Advantages of the many genetically engineered mouse cancer models are that the initiating genetic lesion is known, the mice are immunocompetent, and the tumors develop spontaneously in situ in the appropriate tissue compartment. Complex processes, such as tumor angiogenesis, can be modeled in these in vivo systems. Furthermore, the ability to investigate combinations of agents in native tumors that have not relapsed after previous treatment addresses the limitations of human phase 1 and 2 trials. There are only a few drugs thus far for which GEM preclinical models accord with clinical success. Rego et al. (11) reported that retinoic acid and arsenic work well as anticancer agents in a genetically accurate acute promyelocytic leukemia murine model in accordance with clinical experience. This preclinical model has the same genetic alteration as the respective human tumor. Imatinib, a small molecule that inhibits the Abl, Kit, and platelet-derived growth factor receptor α (PDGFRα) kinases, has proved highly successful in treating chronic myelogenous leukemia (CML), gastrointestinal stromal tumor, and idiopathic hypereosinophilic syndrome (12, 13). Therapeutic responses correlate with inhibition of the relevant mutant kinases (BCR-ABL in CML, Kit in gastrointestinal stromal tumor, and PDGFRα FIP1L1 in hypereosinophilic syndrome). Imatinib also inhibits the growth of hematopoietic malignancies initiated by BCR-ABL in mice (14, 15). These examples support the hypothesis that a tumor model that carries the genetic signature of the native malignancy can recapitulate clinical behavior.
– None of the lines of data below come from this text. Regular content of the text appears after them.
/-- Lanes of the cohort, ascending (R180). -/
def Troupe.cohort (t : Troupe) : List Nat :=
  match t.cohortPc with
  | some pc => (List.range 32).filter (fun n =>
      match t.thread n with
      | some x => t.active x && Nat.beq x.pc.toNat pc
      | none => false)
  | none => []

/-! ### Selection (R178) -/

/-- The key of a troupe: its placement stamp, or for round-robin its last-issue stamp. -/
def Troupe.key (t : Troupe) : Nat := if t.oldest then t.placedAt else t.issuedAt.getD t.placedAt

/-- Whether `a` goes before `b` by a key, the lower slot on a tie. -/
def before (key : Troupe → Nat) (a b : Troupe) : Bool :=
  Nat.blt (key a) (key b) || (Nat.beq (key a) (key b) && Nat.blt a.slot b.slot)

/-- The first of a list by a key. -/
def firstBy (key : Troupe → Nat) : List Troupe → Option Troupe
  | [] => none
  | t :: l =>
    match firstBy key l with
    | some b => if before key b t then some b else some t
    | none => some t

/-- Ready troupes of the core that issues (R178). -/
def readyTroupes (s : State) (a : Issue) : List Troupe :=
  (coreTroupes s a.die a.cluster a.core).filter (fun t =>
    a.ready.getLsbD t.slot && !t.asleep && !t.stopped && t.cohortPc.isSome)

/-- The troupe that issues (R178): the class U troupe placed first, else the one with the lowest key. -/
def selectTroupe (s : State) (a : Issue) : Option Troupe :=
  if clusterStopped s a.die a.cluster then none
  else
    let r := readyTroupes s a
    match firstBy (·.placedAt) (r.filter (fun t => Nat.beq t.cls 0)) with
    | some t => some t
    | none => firstBy Troupe.key r

/-! ### Faults of a troupe (R161, R189) -/

/-- A fault of a troupe at `pc`: the kill of its context, with its record. -/
def troupeFault (t : Troupe) (code lane addr pc : Nat) (s : State) : State :=
  let tag := ((launchOf s t).map (fun l => l.tag.toNat)).getD 0
  contextFault
    { die := t.die, part := t.part, inst := t.inst, ctx := t.ctx, code := code, queue := t.queue, tag := tag,
      kind := 0, sub := t.core, unit := t.cluster, slot := t.slot, lane := lane, troupe := t.idx, index := t.index.toNat % 2 ^ 32,
      pc := pc, addr := addr, cursor := 0 } s

/-! ### Parking and yielding (R182–R184, R200, R201) -/

/-- Non-exited threads. -/
def Troupe.rest (t : Troupe) : List Thread := t.threads.filter (fun x => !x.exited)

/-- The yielded bits clear when every non-exited, unparked thread has its bit set (R182). -/
def settleYield (t : Troupe) : Troupe :=
  if t.fresh then t else { t with threads := t.threads.map (fun x => { x with yielded := false }) }

/-- Threads parked under CONVERGE resume when every other non-exited thread is parked at the same PC (R183). -/
def settleConverge (t : Troupe) : Troupe :=
  match t.rest with
  | [] => t
  | x :: l =>
    if x.parked == some .converge && l.all (fun y => y.parked == some .converge && y.pc == x.pc) then
      { t with threads := t.threads.map (fun y => { y with parked := none }) }
    else t

/-- The parked thread that has waited longest under CONVERGE. -/
def oldestParked : List Thread → Option Thread
  | [] => none
  | x :: l =>
    if x.parked == some .converge && !x.exited then
      match oldestParked l with
      | some y => if y.parkedAt < x.parkedAt then some y else some x
      | none => some x
    else oldestParked l

/-- The threads parked with the one that parked first resume (R183). -/
def wakeConverge (t : Troupe) : Troupe :=
  match oldestParked t.threads with
  | some x =>
    let wake (y : Thread) : Thread := if y.parked == some .converge && y.pc == x.pc then { y with parked := none } else y
    { t with threads := t.threads.map wake, convergeDue := false }
  | none => { t with convergeDue := false }

/-- Whether a yielded bit of a thread that has not exited is set. -/
def Troupe.yields (t : Troupe) : Bool := t.rest.any (·.yielded)

/-- CONVERGE's 1,024 CCLK have passed: the threads resume, or stay parked until the yielded bits have cleared (R183,
R200). -/
def convergeExpire (t : Troupe) : Troupe := if t.yields then { t with convergeDue := true } else wakeConverge t

/-- The threads that R200 kept parked resume once the yielded bits are clear. -/
def settleDue (t : Troupe) : Troupe := if t.convergeDue && !t.yields then wakeConverge t else t

/-- The barriers that a troupe's non-exited threads are parked on, if all of them are (R184). -/
def barriersOf : List Thread → Option (List Nat)
  | [] => some []
  | x :: l =>
    match x.parked, barriersOf l with
    | some (.barrier b), some bs => some (addNat bs b)
    | _, _ => none

/-- Whether the troupe has arrived at barrier `b`, or has exited (R153). -/
def arrivedAt (b : Nat) (t : Troupe) : Bool :=
  match barriersOf t.rest with
  | some [] => true
  | some [n] => Nat.beq n b
  | _ => false

/-- Threads parked on barrier `b` become active. -/
def unparkBarrier (b : Nat) (t : Troupe) : Troupe :=
  { t with threads := t.threads.map (fun x => if x.parked == some (.barrier b) then { x with parked := none } else x) }

/-- BARRIER_RELEASE (R153, R184): when every troupe of the launch on the cluster has arrived at `b`. Troupes bound for the
cluster and not yet placed do not count (DESIGN CHOICE, log 112). -/
def releaseBarrier (q : Nat) (i : Word) (d c b : Nat) (s : State) : State :=
  if (launchTroupes s q i d c).all (arrivedAt b) then
    let mine (t : Troupe) : Bool := Nat.beq t.queue q && t.index == i && Nat.beq t.die d && Nat.beq t.cluster c
    { s with core := { s.core with troupes := updWhere mine (unparkBarrier b) s.core.troupes } }
  else s

/-- What an issue, an expiry or an exit may set off in its troupe (R182–R184, R201). -/
def settle (a : SlotAt) (s : State) : State :=
  match findTroupe s a with
  | none => s
  | some t =>
    let t := settleConverge (settleDue (settleYield t))
    let s := putTroupe t s
    match barriersOf t.rest with
    | some [] => each (List.range 16) (fun s b => releaseBarrier t.queue t.index t.die t.cluster b s) s
    | some [b] => releaseBarrier t.queue t.index t.die t.cluster b s
    | some (_ :: _ :: _) => troupeFault t 0x09 0 0 ((t.rest.head?.map (·.pc.toNat)).getD 0) s
    | none => s

/-! ### The frame of a core instruction -/

/-- One issue: the troupe with its PCs moved past the instruction, the word, its PC, its cohort, and the lanes
whose guard is 1 (R134). -/
structure Iss where
  t : Troupe
  w : Nat
  pc : Nat
  cohort : List Nat
  act : List Nat
  deriving DecidableEq, Repr

/-- What an instruction does. -/
inductive Eff where
  /-- Its effect. -/
  | done (t : Troupe) (s : State)
  /-- A fault of Table ISA-9: code, lane, address. -/
  | trap (code lane addr : Nat) (s : State)
  /-- It cannot proceed yet. -/
  | wait
  /-- It cannot proceed yet, and something has been noted (a held LDKV). -/
  | hold (s : State)
  deriving DecidableEq, Repr

def Troupe.xby (t : Troupe) : XBy :=
  ⟨t.die, 0, t.cluster, t.part, t.inst, t.ctx, t.cls, clusterSide t.cluster, t.cluster⟩

def Troupe.acc (t : Troupe) (hint : Nat) (fill : Bool) : AccBy :=
  ⟨t.die, clusterSide t.cluster, t.part, t.cls, hint, fill, t.cluster⟩

/-- Instruction fetch through the cluster's instruction cache (R154): nothing when the word can be had, else a fault
code. -/
def fetch (t : Troupe) (pc : Nat) (s : State) : Option (Option Nat × State) :=
  match translate t.xby pc .fetch s with
  | none => none
  | some (.fault c, s) => some (some c, s)
  | some (.pa pa, s) =>
    let line := pa / 128
    if s.core.icache.contains (t.die, t.cluster, line) then some (none, s)
    else
      match accRead (t.acc 0 true) pa s with
      | none => none
      | some (.denied, s) => some (some 4, s)
      | some (.ok _ p, s) =>
        if p then some (some 5, s)
        else some (none, { s with core := { s.core with icache := s.core.icache ++ [(t.die, t.cluster, line)] } })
There are several drawbacks to GEMs, including the relatively long length of time needed for GEMs to develop neoplasia and the unpredictable nature of tumor development with regards to frequency and latency of tumor formation. Some GEMs usually have low penetrance. Tumorigenic variance in many transgenic and knockout models is often exacerbated by alterations in genetic background, with some backgrounds being suppressive and others permissive for neoplasia development. This can become a problem for drug efficacy studies unless the genetic background of the GEM is uniform (16). Even with a uniform genetic background, there is still tumor heterogeneity with regards to growth rate, latency, and location. This is due to the natural allelic differences between individuals. The action of these alleles, called cancer modifiers, can sometime cause profound alterations on any aspect of cancer from initiation to therapy response. This heterogeneity is reminiscent of human tumor heterogeneity. To overcome this heterogeneity and reduce mouse numbers and study costs, imaging techniques have been developed to monitor response to therapy. These technologies allow each mouse to be its own control, analogous to human trials. In addition, as these cancer modifiers are difficult to detect in human populations, the mouse has become the predominant model to identify cancer modifiers.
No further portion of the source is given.